TRY IT: Only the number is needed: how many lines of the entries below contain the word "runLeft".

MATERIAL FOR THE TASK:
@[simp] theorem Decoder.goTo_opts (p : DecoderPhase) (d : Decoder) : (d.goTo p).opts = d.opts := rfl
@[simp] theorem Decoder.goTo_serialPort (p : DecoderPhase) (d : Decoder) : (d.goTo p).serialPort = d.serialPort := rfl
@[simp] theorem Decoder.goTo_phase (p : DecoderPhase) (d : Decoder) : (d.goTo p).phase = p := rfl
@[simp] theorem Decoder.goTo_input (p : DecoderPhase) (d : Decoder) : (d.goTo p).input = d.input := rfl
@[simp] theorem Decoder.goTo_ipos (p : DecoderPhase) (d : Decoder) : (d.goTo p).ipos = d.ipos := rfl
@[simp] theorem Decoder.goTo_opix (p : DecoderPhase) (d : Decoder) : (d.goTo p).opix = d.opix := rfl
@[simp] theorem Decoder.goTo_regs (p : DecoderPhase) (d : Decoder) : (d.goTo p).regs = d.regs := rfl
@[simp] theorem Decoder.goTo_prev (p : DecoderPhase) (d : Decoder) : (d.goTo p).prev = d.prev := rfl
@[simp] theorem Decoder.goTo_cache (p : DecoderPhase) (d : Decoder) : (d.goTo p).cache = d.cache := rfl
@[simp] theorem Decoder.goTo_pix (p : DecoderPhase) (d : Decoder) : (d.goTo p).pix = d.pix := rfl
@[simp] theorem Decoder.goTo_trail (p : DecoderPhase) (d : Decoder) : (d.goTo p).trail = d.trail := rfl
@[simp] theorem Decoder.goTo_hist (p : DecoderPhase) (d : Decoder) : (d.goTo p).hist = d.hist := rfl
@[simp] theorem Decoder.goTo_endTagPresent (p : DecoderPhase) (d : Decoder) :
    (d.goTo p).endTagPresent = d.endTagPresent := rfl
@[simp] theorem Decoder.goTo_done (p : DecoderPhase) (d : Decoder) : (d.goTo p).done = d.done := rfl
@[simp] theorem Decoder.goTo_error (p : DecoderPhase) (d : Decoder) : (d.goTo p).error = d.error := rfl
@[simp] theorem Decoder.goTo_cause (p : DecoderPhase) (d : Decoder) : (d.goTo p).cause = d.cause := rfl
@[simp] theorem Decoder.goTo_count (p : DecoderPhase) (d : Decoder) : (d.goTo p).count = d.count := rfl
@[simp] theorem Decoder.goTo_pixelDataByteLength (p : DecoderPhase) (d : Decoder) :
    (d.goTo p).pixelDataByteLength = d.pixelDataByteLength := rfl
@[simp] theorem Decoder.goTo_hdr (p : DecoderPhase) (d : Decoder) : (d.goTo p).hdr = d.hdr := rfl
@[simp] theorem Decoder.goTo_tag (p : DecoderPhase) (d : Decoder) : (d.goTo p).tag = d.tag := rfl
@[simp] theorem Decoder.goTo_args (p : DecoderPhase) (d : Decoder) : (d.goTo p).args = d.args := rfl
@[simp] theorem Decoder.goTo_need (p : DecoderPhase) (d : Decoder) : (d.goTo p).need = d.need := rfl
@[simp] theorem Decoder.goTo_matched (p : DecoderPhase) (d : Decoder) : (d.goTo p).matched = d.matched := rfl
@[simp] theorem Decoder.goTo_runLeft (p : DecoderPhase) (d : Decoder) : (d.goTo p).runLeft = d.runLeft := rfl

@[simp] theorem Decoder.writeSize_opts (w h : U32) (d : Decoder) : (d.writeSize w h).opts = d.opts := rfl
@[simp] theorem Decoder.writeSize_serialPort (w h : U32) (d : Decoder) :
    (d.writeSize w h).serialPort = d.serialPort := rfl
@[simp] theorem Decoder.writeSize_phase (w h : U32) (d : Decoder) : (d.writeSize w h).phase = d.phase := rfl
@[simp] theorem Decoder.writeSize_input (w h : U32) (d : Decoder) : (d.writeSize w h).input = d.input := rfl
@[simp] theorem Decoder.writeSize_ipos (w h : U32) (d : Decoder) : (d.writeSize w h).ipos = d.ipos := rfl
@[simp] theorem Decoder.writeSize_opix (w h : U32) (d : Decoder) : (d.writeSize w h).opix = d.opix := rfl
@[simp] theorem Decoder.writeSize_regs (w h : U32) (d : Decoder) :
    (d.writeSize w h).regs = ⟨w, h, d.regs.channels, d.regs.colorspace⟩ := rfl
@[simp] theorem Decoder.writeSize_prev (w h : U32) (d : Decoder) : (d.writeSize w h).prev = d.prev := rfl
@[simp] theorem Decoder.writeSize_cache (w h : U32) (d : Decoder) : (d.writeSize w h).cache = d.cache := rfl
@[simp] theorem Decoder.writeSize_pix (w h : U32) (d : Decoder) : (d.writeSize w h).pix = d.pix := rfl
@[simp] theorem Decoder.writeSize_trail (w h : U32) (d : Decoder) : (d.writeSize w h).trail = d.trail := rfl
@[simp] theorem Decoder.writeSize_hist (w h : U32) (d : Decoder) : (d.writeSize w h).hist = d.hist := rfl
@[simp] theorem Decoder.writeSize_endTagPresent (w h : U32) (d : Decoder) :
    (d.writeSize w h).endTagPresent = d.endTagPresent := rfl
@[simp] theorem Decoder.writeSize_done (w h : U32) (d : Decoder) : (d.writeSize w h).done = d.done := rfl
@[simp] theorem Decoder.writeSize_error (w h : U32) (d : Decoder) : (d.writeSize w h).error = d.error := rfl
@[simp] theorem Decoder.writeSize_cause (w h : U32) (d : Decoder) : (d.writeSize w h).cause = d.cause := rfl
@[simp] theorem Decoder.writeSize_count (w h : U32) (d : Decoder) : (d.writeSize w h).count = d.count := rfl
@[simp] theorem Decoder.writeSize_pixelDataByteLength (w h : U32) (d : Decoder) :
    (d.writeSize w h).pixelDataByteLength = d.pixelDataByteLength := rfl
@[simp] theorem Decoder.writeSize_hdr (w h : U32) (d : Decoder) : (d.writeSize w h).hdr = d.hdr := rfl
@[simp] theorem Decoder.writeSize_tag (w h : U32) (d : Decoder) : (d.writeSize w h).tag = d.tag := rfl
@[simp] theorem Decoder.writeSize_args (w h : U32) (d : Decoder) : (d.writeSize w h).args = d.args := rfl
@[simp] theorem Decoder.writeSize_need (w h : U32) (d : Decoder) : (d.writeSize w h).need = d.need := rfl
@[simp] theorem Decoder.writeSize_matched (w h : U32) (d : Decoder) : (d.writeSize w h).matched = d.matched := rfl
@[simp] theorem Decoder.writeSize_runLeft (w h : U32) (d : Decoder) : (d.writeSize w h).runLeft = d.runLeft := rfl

COMPLETED EXERCISE: 2